▶ [TRY IT]
Scan the entries below and tally the lines that include "code". Return nothing but the tally.

Stored data:
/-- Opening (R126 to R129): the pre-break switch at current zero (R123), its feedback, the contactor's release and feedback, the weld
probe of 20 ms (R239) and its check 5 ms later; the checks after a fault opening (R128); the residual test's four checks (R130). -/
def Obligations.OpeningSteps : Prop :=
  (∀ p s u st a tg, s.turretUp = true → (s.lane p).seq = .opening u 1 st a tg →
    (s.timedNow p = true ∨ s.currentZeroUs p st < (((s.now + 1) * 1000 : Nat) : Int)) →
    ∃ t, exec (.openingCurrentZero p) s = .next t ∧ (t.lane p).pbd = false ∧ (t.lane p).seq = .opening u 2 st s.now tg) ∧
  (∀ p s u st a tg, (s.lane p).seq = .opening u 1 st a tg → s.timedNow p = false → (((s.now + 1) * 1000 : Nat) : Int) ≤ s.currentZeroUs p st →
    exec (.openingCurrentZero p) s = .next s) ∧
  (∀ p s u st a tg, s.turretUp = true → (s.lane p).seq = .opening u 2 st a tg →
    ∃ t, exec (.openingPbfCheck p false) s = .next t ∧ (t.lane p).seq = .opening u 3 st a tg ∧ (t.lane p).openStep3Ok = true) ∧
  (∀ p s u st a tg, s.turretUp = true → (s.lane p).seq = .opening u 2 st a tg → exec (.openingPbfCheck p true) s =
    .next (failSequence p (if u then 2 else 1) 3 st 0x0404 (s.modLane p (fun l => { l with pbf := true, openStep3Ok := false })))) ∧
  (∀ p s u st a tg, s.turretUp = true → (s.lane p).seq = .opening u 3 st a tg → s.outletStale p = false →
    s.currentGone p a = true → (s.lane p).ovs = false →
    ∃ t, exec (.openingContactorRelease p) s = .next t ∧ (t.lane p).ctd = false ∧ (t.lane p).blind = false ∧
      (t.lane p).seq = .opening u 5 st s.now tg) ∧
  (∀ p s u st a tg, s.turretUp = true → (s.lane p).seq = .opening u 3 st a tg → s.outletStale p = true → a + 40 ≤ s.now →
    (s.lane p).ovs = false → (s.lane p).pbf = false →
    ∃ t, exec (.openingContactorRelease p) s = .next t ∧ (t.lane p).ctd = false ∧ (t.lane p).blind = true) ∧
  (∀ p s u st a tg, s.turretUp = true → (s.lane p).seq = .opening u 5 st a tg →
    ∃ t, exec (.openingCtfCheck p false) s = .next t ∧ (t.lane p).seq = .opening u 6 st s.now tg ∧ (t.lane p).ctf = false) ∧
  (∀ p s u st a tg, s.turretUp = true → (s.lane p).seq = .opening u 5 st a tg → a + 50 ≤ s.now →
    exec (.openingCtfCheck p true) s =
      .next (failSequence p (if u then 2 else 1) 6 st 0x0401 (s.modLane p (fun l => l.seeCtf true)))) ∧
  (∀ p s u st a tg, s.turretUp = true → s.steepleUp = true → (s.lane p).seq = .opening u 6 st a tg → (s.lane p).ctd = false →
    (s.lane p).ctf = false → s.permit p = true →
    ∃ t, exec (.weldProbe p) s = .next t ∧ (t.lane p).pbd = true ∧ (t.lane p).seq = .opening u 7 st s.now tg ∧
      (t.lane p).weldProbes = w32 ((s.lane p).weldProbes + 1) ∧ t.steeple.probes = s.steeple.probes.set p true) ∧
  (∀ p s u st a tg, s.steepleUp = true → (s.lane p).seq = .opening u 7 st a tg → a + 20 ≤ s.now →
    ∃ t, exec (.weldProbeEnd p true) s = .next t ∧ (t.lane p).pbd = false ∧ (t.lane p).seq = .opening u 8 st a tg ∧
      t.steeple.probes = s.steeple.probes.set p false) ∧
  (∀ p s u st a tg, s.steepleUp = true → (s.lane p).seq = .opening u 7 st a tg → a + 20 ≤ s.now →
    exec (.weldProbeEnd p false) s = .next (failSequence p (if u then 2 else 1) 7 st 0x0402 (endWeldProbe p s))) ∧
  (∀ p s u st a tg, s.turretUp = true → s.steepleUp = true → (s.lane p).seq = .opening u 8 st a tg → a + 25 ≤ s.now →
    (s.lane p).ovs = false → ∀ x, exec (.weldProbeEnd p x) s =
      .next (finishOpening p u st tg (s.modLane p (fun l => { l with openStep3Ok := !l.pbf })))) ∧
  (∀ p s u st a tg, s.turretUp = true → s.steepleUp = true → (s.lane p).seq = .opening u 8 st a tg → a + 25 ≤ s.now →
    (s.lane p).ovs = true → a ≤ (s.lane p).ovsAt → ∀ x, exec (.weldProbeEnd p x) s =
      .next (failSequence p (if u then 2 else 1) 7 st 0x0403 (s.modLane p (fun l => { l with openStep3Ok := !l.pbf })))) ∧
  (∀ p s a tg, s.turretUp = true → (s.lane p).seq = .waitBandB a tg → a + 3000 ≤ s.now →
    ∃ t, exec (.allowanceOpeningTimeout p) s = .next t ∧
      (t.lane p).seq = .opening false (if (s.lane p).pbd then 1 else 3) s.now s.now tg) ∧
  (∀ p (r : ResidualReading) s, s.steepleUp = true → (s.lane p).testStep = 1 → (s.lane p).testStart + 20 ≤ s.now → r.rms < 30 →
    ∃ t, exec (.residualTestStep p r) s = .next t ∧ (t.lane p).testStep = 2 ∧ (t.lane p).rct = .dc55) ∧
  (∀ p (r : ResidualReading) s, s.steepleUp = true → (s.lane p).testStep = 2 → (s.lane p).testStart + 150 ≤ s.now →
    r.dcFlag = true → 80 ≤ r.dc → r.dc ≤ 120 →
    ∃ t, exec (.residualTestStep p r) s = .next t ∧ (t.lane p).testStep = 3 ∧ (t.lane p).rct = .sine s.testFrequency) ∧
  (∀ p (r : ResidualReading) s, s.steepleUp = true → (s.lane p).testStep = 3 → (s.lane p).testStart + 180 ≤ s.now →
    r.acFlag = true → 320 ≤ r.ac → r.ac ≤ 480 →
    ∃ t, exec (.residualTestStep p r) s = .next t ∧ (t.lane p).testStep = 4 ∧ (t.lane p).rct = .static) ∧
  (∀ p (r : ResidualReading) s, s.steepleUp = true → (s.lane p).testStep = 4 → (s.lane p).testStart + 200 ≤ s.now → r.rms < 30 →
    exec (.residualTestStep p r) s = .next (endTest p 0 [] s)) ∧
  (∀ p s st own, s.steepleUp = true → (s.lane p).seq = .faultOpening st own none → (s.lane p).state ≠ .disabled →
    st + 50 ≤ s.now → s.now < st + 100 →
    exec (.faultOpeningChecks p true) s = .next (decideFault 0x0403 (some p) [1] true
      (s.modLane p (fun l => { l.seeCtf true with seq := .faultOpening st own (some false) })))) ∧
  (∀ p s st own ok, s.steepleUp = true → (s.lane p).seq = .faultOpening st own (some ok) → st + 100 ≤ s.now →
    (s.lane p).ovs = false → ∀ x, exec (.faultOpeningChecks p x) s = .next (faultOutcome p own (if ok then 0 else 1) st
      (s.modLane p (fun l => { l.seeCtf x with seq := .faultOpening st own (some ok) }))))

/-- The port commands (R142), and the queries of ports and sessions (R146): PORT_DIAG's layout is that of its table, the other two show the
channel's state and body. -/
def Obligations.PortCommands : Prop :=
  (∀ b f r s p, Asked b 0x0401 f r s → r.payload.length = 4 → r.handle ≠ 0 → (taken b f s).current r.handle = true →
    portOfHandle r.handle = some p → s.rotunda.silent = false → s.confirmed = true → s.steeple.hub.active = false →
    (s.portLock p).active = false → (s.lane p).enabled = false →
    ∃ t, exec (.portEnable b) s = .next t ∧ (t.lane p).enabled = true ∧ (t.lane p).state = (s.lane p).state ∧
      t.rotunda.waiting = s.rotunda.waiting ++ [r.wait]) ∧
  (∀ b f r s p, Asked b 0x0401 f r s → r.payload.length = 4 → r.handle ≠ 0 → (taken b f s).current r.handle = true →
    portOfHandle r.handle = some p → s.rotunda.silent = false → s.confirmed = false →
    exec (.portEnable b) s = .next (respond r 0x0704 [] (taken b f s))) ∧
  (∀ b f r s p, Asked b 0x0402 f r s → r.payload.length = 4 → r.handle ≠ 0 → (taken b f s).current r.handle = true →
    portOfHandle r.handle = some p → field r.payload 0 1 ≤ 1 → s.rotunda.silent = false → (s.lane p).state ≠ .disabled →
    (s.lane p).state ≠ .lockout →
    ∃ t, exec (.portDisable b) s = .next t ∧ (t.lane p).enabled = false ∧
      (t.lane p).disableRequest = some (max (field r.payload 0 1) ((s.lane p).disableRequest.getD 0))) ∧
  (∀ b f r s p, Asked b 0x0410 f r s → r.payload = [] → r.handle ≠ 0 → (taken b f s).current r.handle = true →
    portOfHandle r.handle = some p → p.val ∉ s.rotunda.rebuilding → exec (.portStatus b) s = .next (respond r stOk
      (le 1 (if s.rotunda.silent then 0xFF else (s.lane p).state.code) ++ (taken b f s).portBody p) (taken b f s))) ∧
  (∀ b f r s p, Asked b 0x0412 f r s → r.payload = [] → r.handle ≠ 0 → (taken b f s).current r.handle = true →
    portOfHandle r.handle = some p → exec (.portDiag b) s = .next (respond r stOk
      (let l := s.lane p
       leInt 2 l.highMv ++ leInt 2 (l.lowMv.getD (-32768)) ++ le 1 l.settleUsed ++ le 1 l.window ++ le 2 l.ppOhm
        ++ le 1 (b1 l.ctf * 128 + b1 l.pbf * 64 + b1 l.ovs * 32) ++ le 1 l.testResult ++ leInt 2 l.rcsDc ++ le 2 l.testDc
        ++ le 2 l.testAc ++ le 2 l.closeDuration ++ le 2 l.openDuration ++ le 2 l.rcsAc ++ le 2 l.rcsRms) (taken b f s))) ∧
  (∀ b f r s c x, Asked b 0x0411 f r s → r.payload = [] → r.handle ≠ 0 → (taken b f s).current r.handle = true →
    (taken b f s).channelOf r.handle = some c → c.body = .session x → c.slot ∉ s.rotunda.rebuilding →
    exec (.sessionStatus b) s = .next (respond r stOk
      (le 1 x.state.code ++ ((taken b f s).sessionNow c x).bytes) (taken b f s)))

▶ [RESULT BELOW]
2